OpinionReviewStage

Ignite Your Desire with Boston Ballet’s ‘Lady of the Camellias’

Cornelia Tzana ‘17 / Emertainment Monthly Staff Writer

Boston Ballet in Val Caniparoli’s Lady of the Camellias, Act I. Photo Credit: Gene Schiavone
Boston Ballet in Val Caniparoli’s Lady of the Camellias, Act I. Photo Credit: Gene Schiavone.

Boston Ballet is dancing away its 51st season with a great lineup of performances and it is now inviting us to a journey of passion in its production of Lady of the Camellias.
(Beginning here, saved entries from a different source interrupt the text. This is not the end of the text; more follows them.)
/-- MONITOR_CONVERSION_DONE, R482-R488, R615, R622: the conversion that an ADC has started ends; `input` is what its channel measures and `dev`
the converter's own error (`maCode`). The next item starts. -/
def execMonitorConversionDone (q : Nat) (input dev : Int) (s : State) : Out :=
  let x := s.maOf q
  let code := fun (c : Nat) => maCode (s.rb (Reg.MA_CFG q) 29) c input dev
  match x.run with
  | some (.entry c nominal, t) =>
    let v := code c
    let s0 := (s.advanceTo (t + 800)).setMa q { x with run := none, idleFrom := max s.tick (t + 800) }
    let delayed := decide (nominal < t)
    let s1 := s0.bumpBy (Cnt.monAdc q 3) (b2n delayed)
    let s2 := if delayed ∧ s1.rb (Reg.MA_CFG q) 28 then s1.bump (Cnt.monAdc q 4) else (s1.maAccumulate q c v delayed).maAlarm q c v
    let y := s2.maOf q
    let last := s2.rf (Reg.MA_CFG q) 3 0
    let seq := match y.seq with
      | some (k, first, _, _) => if last ≤ k then none else some (k + 1, first, 0, 0)
      | none => none
    .next ((s2.setMa q { y with seq := seq }).maStart q)
  | some (.inject c, t) =>
    match x.inj with
    | some (_, req, _, ref) =>
      let v := code c
      let s0 := (s.advanceTo (t + 800)).setMa q { x.ran 1 0 with run := none, inj := none, idleFrom := max s.tick (t + 800) }
      let res := toW (2 ^ 31 + b2n (decide (req + 96 < t)) * 2 ^ 30 + c * 2 ^ 12 + v)
      let s1 := ((s0.wr (Reg.MA_INJ_RES q) res).bump (Cnt.monAdc q 5)).maAlarm q c v
      let s2 := match ref with
        | some r => s1.finish r stOK [res]
        | none => s1
      .next (s2.maStart q)
    | none => .next s
  | _ => .next s

/-- MONITOR_CAL_DONE, R489: a running calibration ends `dur` ticks after its start, at most 40 us. -/
def execMonitorCalDone (q dur : Nat) (s : State) : Out :=
  let x := s.maOf q
  match x.run with
  | some (.cal, t) =>
    let s0 := s.advanceTo (t + min dur 64000)
    let s1 := (s0.setMa q { x.ran 0 1 with run := none, cal := none, needCal := false, lastCal := s0.tick, idleFrom := s0.tick }).bump (Cnt.monAdc q 7)
    let s2 := match x.cal with
      | some (some r) => s1.finish r stOK []
      | _ => s1
    .next (s2.maStart q)
  | _ => .next s

/-- MONITOR_CAL_PERIOD, R489: cal_period_s seconds have passed since the last calibration. -/
def execMonitorCalPeriod (q : Nat) (s : State) : Out :=
  let p := s.rf (Reg.MA_CFG q) 15 8
  .next (if p = 0 ∨ !s.maUp q ∨ !s.rb (Reg.MA_CFG q) 31 then s
    else
      let s0 := s.advanceTo ((s.maOf q).lastCal + p * 1600000000)
      (s0.setMa q { s0.maOf q with lastCal := s0.tick }).maOrderCal q none)

/-- MONITOR_POWER_DOWN, R490: an idle ADC has neither converted nor calibrated for idle_us. -/
def execMonitorPowerDown (q : Nat) (s : State) : Out :=
  let x := s.maOf q
  .next (if s.maUp q ∧ s.rb (Reg.MA_CFG q) 31 ∧ s.rb (Reg.MA_CFG q) 30 ∧ x.run = none ∧ x.inj = none ∧ x.cal = none ∧ x.seq = none ∧ !x.pdown then
    let s0 := s.advanceTo (x.idleFrom + max 1 (s.rf (Reg.MA_CFG q) 23 16) * 1600)
    s0.setMa q { x with pdown := true }
  else s)

/-- Write MA_CFG (R489, R491): a change of ref_mode clears accumulators and trackers and orders a calibration. -/
def State.writeMaCfg (s : State) (q : Nat) (w : Word) : State :=
  let old := s.rd (Reg.MA_CFG q)
  let s1 := s.poke (Reg.MA_CFG q) w
  if bit old 29 != bit w 29 then (s1.setMa q { s1.maOf q with accs := [] }).maOrderCal q none else s1.maStart q

/-- Take the channels of a mask (R484). -/
def State.maTake (s : State) (q mask : Nat) : State :=
  s.forEach ((List.range 16).filter (bitN mask)) fun u c =>
    let a := u.accOf q c
    let u1 := (u.wr (Reg.MA_RES_SUM q c) (toW a.sum)).wr (Reg.MA_RES_CNT q c) (toW (b2n a.full * 2 ^ 31 + b2n a.dly * 2 ^ 30 + a.cnt))
    (u1.wr (Reg.MA_RES_MM q c) (toW (a.mx * 2 ^ 16 + a.mn))).setAcc q c {}

/-- MA_INJ_WRITE, R487, R493. -/
def execMaInjWrite (q : Nat) (w : Word) (s : State) : Out :=
  .next (s.access (Reg.MA_INJ q) fun s => if bit w 31 ∧ s.maUp q then s.maInject q (fld w 3 0) none else s)

/-- MA_CAL_WRITE, R489, R493. -/
def execMaCalWrite (q : Nat) (w : Word) (s : State) : Out :=
  .next (s.access (Reg.MA_CAL q) fun s => if bit w 0 ∧ s.maUp q then s.maOrderCal q none else s)

/-- MA_TAKE_WRITE, R484, R493. -/
def execMaTakeWrite (q : Nat) (w : Word) (s : State) : Out :=
  .next (s.access (Reg.MA_TAKE q) fun s => if s.maUp q then s.maTake q (fld w 15 0) else s)

/-- MA_INJ_RES_READ: the read clears done. -/
def execMaInjResRead (q : Nat) (s : State) : Out :=
  .next (s.accessRead (Reg.MA_INJ_RES q) fun s => (s.answer (s.rd (Reg.MA_INJ_RES q))).pb (Reg.MA_INJ_RES q) 31 false)

/-! ### Snapshots -/

def State.bankOf (s : State) (b : Nat) : Bank := Sparse.get (fun _ => {}) s.mon.banks b
def State.setBank (s : State) (b : Nat) (x : Bank) : State :=
  { s with mon := { s.mon with banks := Sparse.set (fun _ => {}) s.mon.banks b x } }
/-- The state of a bank in MON_SNAP_STAT (R515): 0 FREE, 1 FILLING, 2 HELD, 3 DELIVERING. -/
def State.bankState (s : State) (b : Nat) : Nat := s.rf Reg.MON_SNAP_STAT (2 * b + 1) (2 * b)
def State.setBankState (s : State) (b v : Nat) : State := s.pf Reg.MON_SNAP_STAT (2 * b + 1) (2 * b) v

/-- Fire line 2 at once in the hub: the snapshot tick is 1,600 ticks later and not late (R496). -/
def State.snapNow (s : State) (refs : List CmdRef) (sys : Bool) : State := s.fireLine 2 (s.tick + 1600) false refs sys

/-- Write MON_SNAP_CTRL (R515). -/
def State.writeSnapCtrl (s : State) (w : Word) : State :=
  let s1 := s.poke Reg.MON_SNAP_CTRL w
  if bit w 31 then s1.snapNow [] false else s1

/-- SNAP_NOW_WRITE, R496. -/
def execSnapNowWrite (w : Word) (s : State) : Out := .next (s.access Reg.MON_SNAP_CTRL fun s => s.writeSnapCtrl w)

/-- SNAPSHOT_FIRE, R497: line 2 has fired in the hub. -/
def execSnapshotFire (s : State) : Out :=
  match s.takeDue 2 with
  | none => .next s
  | some (d, s1) =>
    let seq := (s1.rd Reg.MON_SNAP_SEQ).toNat
    let s2 := s1.wr Reg.MON_SNAP_SEQ (toW (seq + 1))
    let last := s2.rf Reg.MON_SNAP_STAT 4 4
    let pick := if s2.bankState (1 - last) = 0 then some (1 - last) else if s2.bankState last = 0 then some last else none
    match pick with
    | some b =>
      let s3 := ((s2.setBankState b 1).pf Reg.MON_SNAP_STAT 4 4 b).bump (Cnt.monSnap 0)
      .next (s3.setBank b { refs := d.refs, target := d.target, seq := seq, sys := d.sys })
    | none =>
      let s3 := (((s2.pb Reg.MON_SNAP_STAT 9 true).monEvt 1).bump (Cnt.monSnap 1)).hubEvent 0x22 (seq % 2 ^ 24)
      .next (s3.forEach d.refs fun u r => u.finish r stITEM [])

/-- Whether a live offset is a counter of the hub, or of tile `t` (R494). -/
def hubCounter (a : Nat) : Bool := hubCounterAreas.any (fun (x : Nat × Nat) => decide (x.1 ≤ a ∧ a < x.1 + 4 * x.2))
def tileCounter (t a : Nat) : Bool :=
  tileCounterAreas.any (fun (x : Nat × Nat) => decide (tileBlk t + x.1 ≤ a ∧ a < tileBlk t + x.1 + 4 * x.2))

/-- The counters of the hub's powered domains, and of a tile, as they stand. -/
def State.hubCounters (s : State) : List (Nat × Word) :=
  s.live.filter (fun (e : Nat × Word) => hubCounter e.1 && s.domOn (domainOf e.1))
def State.tileCounters (s : State) (t : Nat) : List (Nat × Word) :=
  s.live.filter (fun (e : Nat × Word) => tileCounter t e.1) ++
    (List.range 120).map (fun k => (tileBlk t + 0x10240 + 4 * k, s.peekLive (tileBlk t + 0x10240 + 4 * k)))

/-- A bank becomes HELD, or DELIVERING when dlv_en is 1 (R498, R510). -/
def State.bankReady (s : State) (b : Nat) : State :=
  let x := s.bankOf b
  let s1 := s.forEach x.refs fun u r => u.finish r stOK [toW x.seq, toW b]
  if s1.rb Reg.MON_SNAP_CTRL 8 then
    (s1.setBankState b 3).deliver (16 + s1.rf Reg.MON_SNAP_CTRL 3 0) {
      code := 3, detail := 2 ^ 20 + x.seq % 2 ^ 20, len := 0x20000, bank := some b }
  else (s1.setBankState b 2).monEvt 0

/-- Latch the counters of a tile into a bank. -/
def State.latchTile (s : State) (b t : Nat) (late : Bool) : State :=
  let x := s.bankOf b
  let vals := (s.tileCounters t).foldl (fun m (e : Nat × Word) => Sparse.set (fun _ => 0) m e.1 e.2) x.vals
  let s1 := (s.setBank b { x with vals := vals, waiting := x.waiting.filter (· ≠ t) }).pb (Reg.SNAP_B_INFO b) (16 + t) true
  if late then (s1.pb (Reg.SNAP_B_INFO b) (8 + t) true).bump (Cnt.monSnap 3) else s1

/-- SNAPSHOT_LATCH, R498: on tick S the hub and every awake tile that the message has reached latch; a tile whose message is still to come
latches on its arrival, at a further SNAPSHOT_LATCH. -/
def execSnapshotLatch (s : State) : Out :=
  match (List.range 2).find? (fun b => s.bankState b == 1) with
  | none => .next s
  | some b0 =>
    let b := if s.bankState 1 = 1 ∧ b0 = 0 ∧ (s.bankOf 1).target < (s.bankOf 0).target then 1 else b0
    let x := s.bankOf b
    let s0 := s.advanceTo x.target
    if s.commitFirst x.target then .next s else
    let s1 :=
      if x.hub then s0
      else
        let reach := s0.tiles.filter (fun t => decide (s0.tileState t = 0 ∨ s0.tileState t = 1 ∨ s0.tileState t = 4) && !s0.sv.dead.contains t)
        let due := reach.filter (fun t => s0.tb.tileDues.any (fun (d : Nat × Nat × Nat × Bool) => d.1 == 2 && d.2.1 == t) ||
          s0.tb.msgs.any (fun m => m.tile == t && m.line == 2))
        let u := s0.setBank b { x with hub := true, vals := s0.hubCounters, waiting := due }
        let w := toW (s0.epoch * 2 ^ 24 + b2n x.sys * 2 ^ 20)
        (((u.wr (Reg.SNAP_B_SEQ b) (toW x.seq)).wr (Reg.SNAP_B_INFO b) w).wrPair (Reg.SNAP_B_TICK_LO b) (Reg.SNAP_B_TICK_HI b) x.target).bumpBy
          (Cnt.monSnap 2) (s0.part.tiles - due.length)
    let s2 := s1.forEach (s1.bankOf b).waiting fun u t =>
      match u.tb.tileDues.find? (fun (d : Nat × Nat × Nat × Bool) => d.1 == 2 && d.2.1 == t) with
      | some d => (({ u with tb := { u.tb with tileDues := u.tb.tileDues.erase d } } : State).latchTile b t (d.2.2.2 || decide (x.target < d.2.2.1)))
      | none => u
    .next (if (s2.bankOf b).waiting = [] then s2.bankReady b else s2)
This ballet, first choreographed by John Neumeir for the Stuttgart Ballet in 1978, is based on Alexander Duma’s 19th-century French novel La Dame aux Camélias, a story that has inspired many adaptations including the opera La Traviatta, the film Camille (1936) staring Oscar nominee Greta Garbo and Moulin Rouge (2001) staring Nicole Kidman and Ewan McGregor . With Boston Ballet’s production, choreographer Van Caniparoli celebrates the 20th anniversary of his version of the ballet, which he created in 1994.

Lady of the Camellias follows the story of Marguerite, a sought-after courtesan in Paris and her passionate affair with a young gentleman, Armand. The curtain rises to reveal Marguerite’s apartment where she returns with her guests after an evening at the theater. Their dance and enjoyment is interrupted by Armand’s entrance. An ex-courtesan and milliner, Prudence, escort him. It doesn’t take long for Armand and Marguerite to attract each other’s attention. When the two happen to be left alone, she hands him the key to her boudoir.

Boston Ballet in Val Caniparoli’s Lady of the Camellias, Act II. Photo Credit: Gene Schiavone
Boston Ballet in Val Caniparoli’s Lady of the Camellias, Act II. Photo Credit: Gene Schiavone.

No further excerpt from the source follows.